What needs to be done — Show, from the entries below, every line in which "endBin" appears.

Source information —

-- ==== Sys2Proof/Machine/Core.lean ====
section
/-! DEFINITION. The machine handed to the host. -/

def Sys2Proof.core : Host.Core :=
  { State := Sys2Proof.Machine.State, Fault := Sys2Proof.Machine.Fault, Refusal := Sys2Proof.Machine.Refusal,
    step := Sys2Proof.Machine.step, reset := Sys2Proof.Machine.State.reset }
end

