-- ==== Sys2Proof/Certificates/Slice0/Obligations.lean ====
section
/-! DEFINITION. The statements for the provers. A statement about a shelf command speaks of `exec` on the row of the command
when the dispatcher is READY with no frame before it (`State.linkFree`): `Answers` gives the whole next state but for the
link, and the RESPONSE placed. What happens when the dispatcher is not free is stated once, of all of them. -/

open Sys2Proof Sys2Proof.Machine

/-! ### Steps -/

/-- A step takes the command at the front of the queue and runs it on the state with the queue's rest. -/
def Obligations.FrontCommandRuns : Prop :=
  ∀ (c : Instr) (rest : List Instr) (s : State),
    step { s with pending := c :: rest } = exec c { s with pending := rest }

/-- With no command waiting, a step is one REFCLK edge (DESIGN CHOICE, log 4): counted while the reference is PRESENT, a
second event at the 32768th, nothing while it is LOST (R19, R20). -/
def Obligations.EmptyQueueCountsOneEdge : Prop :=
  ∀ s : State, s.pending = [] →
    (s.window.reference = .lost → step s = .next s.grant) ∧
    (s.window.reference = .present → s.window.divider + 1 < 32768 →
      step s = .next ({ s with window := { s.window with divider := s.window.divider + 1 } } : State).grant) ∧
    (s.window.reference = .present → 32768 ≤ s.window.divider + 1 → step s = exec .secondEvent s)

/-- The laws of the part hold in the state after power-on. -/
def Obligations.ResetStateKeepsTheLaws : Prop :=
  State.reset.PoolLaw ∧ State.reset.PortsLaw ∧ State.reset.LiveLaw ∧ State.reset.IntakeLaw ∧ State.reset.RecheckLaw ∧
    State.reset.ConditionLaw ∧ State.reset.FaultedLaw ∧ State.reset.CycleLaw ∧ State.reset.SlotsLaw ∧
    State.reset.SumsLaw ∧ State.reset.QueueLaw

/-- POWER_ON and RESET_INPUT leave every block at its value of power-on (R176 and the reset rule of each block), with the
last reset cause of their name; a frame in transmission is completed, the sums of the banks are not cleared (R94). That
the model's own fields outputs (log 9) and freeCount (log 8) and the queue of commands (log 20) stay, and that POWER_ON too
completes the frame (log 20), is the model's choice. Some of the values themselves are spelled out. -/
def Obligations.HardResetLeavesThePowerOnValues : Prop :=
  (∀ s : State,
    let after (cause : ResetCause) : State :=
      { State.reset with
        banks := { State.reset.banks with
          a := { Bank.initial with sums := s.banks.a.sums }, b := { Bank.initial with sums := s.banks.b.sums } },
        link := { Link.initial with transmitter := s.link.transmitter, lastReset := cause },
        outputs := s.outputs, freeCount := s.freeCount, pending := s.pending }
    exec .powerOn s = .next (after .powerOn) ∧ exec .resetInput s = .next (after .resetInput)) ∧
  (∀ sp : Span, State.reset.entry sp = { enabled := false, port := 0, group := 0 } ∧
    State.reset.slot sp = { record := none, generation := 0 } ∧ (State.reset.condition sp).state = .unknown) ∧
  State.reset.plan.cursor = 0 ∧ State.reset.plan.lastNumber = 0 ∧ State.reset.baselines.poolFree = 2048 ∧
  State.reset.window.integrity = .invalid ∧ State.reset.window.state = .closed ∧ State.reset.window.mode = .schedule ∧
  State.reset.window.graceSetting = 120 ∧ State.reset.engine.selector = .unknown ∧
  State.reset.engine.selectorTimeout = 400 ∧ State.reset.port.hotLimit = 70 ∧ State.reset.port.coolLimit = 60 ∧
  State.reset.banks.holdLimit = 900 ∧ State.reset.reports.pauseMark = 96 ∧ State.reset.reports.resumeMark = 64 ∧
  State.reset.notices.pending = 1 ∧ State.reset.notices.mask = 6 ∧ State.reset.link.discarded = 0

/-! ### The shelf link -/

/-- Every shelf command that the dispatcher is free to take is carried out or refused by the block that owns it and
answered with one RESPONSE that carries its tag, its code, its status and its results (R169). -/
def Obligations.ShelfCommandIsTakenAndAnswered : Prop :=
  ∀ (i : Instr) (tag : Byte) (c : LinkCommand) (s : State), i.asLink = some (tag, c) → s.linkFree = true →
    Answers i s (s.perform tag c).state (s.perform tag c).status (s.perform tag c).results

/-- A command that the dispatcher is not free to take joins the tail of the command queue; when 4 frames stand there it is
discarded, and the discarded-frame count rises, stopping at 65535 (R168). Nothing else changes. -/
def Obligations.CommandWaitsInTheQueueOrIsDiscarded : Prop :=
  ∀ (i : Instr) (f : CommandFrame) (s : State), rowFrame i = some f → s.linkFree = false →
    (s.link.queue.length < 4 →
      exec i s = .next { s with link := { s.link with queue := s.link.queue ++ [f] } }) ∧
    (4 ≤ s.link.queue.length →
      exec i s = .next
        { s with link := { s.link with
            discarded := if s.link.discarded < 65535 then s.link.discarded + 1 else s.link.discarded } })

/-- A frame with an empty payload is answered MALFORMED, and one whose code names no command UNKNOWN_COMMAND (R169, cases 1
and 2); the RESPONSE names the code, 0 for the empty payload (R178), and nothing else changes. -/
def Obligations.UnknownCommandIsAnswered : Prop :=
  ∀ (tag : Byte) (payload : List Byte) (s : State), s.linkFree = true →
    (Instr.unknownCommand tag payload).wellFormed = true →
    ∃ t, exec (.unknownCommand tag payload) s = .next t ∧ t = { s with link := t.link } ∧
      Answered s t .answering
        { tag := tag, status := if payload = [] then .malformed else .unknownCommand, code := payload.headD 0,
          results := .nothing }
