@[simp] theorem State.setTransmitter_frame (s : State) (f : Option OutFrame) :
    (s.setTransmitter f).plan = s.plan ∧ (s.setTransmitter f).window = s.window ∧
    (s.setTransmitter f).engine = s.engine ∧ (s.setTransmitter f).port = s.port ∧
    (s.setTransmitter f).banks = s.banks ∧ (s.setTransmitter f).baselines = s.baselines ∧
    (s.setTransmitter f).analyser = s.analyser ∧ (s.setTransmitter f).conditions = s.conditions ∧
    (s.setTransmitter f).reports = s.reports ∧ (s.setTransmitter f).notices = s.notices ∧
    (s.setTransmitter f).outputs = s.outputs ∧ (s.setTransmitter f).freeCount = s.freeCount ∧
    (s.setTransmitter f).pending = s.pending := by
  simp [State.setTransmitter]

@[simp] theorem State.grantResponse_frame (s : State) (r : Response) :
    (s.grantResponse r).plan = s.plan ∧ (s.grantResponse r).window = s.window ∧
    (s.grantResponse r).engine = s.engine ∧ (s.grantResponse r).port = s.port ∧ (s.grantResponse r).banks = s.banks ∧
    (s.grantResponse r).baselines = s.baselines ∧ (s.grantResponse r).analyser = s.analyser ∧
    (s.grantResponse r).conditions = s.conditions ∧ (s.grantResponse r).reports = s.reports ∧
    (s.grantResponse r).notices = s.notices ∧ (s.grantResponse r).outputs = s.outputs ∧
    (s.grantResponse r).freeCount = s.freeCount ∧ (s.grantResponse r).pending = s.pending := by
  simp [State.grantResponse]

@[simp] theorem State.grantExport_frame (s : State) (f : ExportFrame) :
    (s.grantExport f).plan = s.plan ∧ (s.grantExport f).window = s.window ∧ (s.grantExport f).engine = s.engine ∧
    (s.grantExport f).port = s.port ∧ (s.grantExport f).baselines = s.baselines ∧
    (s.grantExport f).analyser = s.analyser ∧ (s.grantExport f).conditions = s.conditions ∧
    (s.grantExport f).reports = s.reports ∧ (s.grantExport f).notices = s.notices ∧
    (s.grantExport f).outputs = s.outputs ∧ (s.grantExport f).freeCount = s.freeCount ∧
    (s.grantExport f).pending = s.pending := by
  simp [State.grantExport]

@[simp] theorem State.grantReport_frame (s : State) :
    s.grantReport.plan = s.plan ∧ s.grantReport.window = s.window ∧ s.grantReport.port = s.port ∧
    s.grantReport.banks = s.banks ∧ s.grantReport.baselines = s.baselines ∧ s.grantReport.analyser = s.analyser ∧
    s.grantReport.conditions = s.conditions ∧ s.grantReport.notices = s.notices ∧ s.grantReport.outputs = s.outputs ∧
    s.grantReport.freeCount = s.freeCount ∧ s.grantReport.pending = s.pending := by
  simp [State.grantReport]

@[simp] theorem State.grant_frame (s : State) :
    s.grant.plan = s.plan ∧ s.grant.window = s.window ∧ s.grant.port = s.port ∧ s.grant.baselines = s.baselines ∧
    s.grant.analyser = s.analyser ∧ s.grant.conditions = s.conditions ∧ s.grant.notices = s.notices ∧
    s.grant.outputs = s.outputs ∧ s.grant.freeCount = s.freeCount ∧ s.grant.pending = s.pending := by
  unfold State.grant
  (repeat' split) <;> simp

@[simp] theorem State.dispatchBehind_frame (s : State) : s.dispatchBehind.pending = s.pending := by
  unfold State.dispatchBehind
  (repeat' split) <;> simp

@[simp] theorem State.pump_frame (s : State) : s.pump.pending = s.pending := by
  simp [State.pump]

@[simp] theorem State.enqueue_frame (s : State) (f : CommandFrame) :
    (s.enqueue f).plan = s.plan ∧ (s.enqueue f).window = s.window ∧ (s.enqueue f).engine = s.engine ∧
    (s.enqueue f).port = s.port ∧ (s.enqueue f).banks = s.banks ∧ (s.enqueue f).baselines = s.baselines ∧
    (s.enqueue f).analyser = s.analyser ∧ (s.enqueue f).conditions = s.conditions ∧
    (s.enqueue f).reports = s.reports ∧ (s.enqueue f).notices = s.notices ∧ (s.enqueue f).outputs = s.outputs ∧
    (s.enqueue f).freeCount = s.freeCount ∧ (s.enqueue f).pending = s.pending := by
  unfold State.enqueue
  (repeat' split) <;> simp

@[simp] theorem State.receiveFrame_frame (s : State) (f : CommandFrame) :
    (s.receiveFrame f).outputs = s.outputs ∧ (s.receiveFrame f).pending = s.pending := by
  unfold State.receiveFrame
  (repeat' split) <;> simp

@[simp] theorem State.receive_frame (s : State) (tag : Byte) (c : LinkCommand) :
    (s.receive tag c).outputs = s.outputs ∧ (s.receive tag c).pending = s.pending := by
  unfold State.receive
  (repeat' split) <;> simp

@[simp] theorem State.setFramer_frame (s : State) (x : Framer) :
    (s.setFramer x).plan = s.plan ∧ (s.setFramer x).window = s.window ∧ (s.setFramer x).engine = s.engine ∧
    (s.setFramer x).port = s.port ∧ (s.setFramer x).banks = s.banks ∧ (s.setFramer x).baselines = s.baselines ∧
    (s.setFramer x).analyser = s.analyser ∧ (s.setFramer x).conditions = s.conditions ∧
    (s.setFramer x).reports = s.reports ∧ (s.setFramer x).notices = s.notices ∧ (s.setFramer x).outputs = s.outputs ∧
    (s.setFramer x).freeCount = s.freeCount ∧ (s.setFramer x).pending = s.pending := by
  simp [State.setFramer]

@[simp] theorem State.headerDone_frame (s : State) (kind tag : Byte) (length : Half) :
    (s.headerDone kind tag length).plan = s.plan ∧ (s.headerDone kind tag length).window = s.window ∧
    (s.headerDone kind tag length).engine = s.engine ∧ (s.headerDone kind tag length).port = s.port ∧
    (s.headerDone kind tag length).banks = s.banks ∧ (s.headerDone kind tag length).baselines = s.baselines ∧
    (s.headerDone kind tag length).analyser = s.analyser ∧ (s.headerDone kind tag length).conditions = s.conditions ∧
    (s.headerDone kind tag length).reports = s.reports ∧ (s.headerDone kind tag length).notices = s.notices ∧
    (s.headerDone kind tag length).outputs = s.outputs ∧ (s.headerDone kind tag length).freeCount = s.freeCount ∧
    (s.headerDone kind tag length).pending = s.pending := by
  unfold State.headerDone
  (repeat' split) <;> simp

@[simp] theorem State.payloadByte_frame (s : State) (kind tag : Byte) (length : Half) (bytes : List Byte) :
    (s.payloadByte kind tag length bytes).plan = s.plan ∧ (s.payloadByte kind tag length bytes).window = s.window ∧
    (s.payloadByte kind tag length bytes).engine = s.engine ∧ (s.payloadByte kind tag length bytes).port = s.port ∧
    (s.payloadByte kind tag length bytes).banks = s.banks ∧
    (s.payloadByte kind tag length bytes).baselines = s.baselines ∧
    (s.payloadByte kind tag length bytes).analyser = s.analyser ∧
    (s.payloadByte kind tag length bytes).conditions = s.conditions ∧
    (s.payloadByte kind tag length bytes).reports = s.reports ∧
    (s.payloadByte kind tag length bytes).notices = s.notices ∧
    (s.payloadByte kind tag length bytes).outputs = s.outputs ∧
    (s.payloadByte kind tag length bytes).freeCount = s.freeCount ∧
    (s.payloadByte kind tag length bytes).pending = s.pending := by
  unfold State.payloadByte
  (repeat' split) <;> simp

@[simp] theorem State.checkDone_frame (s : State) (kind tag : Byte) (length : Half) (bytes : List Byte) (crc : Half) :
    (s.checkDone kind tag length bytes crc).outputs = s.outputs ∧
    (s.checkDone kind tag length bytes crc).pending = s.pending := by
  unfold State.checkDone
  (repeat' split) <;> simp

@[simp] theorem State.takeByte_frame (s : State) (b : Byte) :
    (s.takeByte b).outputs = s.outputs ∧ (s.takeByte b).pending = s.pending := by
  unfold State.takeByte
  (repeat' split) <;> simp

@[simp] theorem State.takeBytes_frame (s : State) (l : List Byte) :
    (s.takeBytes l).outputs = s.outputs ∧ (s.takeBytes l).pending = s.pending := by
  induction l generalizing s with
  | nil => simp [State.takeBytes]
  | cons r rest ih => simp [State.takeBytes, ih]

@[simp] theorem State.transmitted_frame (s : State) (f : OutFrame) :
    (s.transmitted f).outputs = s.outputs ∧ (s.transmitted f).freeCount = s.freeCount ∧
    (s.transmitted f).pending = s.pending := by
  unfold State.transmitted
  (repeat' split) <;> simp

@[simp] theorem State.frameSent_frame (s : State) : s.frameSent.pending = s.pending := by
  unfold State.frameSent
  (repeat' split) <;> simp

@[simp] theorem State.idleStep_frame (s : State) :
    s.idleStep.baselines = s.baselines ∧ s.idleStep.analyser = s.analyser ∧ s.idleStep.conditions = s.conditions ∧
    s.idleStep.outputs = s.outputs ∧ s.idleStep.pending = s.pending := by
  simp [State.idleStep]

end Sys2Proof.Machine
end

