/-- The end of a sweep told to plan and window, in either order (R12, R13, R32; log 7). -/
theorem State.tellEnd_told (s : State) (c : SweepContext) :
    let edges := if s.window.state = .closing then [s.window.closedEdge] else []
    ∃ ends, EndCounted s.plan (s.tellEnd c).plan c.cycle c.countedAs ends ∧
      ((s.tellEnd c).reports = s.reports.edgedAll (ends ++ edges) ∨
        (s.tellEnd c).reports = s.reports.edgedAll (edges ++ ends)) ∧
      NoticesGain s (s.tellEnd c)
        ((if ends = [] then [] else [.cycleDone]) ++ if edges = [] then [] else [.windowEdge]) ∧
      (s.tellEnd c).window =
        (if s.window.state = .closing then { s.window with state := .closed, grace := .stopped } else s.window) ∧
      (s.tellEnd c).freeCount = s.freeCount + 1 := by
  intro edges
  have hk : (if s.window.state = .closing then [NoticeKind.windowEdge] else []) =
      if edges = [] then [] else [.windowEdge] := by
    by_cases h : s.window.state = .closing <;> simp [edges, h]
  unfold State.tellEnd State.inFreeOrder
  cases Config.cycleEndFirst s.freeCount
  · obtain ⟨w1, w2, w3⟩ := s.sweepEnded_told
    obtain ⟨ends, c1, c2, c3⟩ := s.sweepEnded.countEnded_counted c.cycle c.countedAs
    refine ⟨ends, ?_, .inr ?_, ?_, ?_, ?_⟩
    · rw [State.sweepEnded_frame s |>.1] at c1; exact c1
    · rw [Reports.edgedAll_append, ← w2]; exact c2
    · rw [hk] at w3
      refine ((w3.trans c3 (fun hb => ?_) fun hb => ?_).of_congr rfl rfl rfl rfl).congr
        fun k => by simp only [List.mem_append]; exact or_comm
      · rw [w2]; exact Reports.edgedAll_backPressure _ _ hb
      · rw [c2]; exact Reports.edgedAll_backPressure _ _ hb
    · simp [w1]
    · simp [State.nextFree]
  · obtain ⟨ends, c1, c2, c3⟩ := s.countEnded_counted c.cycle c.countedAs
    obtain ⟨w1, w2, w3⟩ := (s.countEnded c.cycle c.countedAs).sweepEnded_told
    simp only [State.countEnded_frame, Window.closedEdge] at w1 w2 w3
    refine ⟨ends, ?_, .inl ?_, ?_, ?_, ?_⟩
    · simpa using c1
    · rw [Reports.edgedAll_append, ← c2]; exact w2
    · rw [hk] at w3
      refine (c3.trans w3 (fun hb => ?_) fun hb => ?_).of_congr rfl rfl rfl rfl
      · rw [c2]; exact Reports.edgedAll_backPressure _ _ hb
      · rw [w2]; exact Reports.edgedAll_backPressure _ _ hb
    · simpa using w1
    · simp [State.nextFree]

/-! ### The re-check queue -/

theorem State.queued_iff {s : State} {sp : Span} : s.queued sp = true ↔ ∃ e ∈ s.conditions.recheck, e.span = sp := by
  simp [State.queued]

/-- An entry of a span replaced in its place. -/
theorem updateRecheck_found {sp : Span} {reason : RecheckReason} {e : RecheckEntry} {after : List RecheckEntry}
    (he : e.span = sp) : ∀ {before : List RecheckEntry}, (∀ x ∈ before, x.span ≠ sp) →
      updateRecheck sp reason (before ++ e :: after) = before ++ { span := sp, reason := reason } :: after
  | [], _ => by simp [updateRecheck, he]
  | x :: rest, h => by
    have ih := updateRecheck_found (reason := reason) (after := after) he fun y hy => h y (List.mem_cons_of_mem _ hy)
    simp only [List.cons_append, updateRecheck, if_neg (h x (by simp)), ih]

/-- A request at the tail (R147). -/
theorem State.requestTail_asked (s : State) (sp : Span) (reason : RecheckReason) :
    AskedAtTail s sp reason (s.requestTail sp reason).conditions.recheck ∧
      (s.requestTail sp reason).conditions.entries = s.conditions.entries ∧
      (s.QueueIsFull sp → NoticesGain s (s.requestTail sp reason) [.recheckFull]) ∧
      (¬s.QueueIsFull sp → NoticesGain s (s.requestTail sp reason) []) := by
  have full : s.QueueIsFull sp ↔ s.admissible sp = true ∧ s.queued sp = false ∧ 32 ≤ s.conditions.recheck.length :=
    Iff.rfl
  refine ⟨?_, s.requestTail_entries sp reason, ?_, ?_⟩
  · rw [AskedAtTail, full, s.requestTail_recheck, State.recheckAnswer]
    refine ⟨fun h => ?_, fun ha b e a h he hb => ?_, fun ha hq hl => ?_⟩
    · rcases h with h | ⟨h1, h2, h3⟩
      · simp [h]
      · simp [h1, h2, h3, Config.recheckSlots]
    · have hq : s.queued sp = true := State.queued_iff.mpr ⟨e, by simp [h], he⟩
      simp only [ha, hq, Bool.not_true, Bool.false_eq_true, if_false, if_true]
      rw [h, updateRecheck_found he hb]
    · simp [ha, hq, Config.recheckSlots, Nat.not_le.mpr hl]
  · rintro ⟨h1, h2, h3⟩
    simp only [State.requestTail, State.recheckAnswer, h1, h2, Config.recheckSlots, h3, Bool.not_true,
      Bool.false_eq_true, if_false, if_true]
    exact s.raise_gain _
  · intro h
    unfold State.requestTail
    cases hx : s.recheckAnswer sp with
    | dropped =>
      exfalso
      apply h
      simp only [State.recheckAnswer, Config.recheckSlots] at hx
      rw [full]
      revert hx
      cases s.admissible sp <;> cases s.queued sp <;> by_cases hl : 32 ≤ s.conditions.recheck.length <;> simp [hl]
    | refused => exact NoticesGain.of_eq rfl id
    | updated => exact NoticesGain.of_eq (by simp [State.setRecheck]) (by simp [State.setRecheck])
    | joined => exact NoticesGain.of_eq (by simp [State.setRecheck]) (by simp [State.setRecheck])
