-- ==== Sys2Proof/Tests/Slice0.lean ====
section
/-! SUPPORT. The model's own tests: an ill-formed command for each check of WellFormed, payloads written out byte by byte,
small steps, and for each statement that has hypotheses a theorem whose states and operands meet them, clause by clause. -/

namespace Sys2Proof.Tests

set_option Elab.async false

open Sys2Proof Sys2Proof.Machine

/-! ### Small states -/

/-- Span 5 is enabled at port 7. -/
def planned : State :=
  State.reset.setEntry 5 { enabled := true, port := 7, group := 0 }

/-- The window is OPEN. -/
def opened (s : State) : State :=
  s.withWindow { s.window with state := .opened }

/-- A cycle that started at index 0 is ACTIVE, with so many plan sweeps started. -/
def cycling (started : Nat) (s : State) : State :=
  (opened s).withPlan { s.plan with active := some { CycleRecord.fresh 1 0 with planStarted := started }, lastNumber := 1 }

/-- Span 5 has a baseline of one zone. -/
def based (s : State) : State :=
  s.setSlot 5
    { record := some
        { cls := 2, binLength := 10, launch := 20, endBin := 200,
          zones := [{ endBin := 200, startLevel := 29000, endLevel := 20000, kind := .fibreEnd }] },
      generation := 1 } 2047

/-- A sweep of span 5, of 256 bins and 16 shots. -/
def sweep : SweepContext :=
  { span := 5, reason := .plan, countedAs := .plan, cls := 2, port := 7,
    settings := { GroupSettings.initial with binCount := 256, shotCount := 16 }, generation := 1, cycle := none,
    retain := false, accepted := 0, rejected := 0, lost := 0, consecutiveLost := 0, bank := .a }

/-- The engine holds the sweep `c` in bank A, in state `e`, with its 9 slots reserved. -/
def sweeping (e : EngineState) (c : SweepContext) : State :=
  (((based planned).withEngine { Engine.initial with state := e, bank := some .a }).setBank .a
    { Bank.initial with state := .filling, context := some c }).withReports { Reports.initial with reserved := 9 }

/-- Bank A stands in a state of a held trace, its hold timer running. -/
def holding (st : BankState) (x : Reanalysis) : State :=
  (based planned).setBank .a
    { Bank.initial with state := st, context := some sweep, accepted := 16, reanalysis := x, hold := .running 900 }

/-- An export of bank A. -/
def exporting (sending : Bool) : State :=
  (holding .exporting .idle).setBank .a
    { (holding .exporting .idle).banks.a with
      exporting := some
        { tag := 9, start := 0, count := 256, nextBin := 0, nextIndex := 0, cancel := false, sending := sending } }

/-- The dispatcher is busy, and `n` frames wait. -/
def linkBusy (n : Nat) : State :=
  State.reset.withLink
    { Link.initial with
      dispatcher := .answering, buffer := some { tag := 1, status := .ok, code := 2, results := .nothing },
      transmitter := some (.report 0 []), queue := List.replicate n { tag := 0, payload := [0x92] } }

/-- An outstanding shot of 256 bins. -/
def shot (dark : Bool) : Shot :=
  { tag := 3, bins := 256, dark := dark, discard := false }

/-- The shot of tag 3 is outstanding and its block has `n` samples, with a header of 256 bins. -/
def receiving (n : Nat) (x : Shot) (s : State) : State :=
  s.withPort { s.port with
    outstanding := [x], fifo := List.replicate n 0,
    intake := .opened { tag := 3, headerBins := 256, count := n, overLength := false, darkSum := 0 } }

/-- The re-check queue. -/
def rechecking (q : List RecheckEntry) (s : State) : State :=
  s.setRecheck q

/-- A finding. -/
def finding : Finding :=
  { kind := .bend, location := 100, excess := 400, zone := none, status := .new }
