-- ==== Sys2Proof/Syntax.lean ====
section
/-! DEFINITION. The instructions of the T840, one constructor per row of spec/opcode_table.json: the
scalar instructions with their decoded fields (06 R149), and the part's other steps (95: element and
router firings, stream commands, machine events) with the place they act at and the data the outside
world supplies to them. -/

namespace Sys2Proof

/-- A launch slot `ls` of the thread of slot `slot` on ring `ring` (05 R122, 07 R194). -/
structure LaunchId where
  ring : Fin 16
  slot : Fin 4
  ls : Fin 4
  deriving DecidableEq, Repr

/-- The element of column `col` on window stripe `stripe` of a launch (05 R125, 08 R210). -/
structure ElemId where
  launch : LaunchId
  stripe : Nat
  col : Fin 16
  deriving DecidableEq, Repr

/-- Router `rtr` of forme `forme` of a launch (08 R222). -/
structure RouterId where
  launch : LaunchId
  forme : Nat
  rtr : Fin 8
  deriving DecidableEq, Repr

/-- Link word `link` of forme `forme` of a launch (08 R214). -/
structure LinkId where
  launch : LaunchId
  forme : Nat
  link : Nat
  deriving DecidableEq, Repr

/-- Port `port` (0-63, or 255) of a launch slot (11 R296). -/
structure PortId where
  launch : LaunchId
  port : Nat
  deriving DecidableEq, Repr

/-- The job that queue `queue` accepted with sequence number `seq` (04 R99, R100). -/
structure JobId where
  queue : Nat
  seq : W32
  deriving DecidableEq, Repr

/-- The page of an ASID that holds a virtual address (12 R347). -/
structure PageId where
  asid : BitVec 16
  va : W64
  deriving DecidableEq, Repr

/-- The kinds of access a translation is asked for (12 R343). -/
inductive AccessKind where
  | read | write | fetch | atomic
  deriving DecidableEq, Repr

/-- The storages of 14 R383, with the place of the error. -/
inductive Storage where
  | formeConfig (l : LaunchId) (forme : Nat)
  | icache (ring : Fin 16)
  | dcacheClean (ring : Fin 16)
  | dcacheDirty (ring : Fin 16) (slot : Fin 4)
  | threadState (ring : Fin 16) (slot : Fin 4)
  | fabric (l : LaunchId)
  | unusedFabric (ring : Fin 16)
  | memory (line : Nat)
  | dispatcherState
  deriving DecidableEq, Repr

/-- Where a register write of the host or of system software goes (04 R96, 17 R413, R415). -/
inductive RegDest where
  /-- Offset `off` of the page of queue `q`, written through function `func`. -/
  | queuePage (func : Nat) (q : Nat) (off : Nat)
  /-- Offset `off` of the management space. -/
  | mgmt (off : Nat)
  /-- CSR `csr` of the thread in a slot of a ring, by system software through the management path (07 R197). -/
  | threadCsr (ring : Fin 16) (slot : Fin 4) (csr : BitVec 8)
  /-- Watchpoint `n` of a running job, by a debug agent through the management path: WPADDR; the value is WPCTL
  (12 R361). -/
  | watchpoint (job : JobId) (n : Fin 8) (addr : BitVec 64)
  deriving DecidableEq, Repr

Exercise answer —
        { cls := 2, binLength := 10, launch := 20, endBin := 200,
          zones := [{ endBin := 200, startLevel := 29000, endLevel := 20000, kind := .fibreEnd }] },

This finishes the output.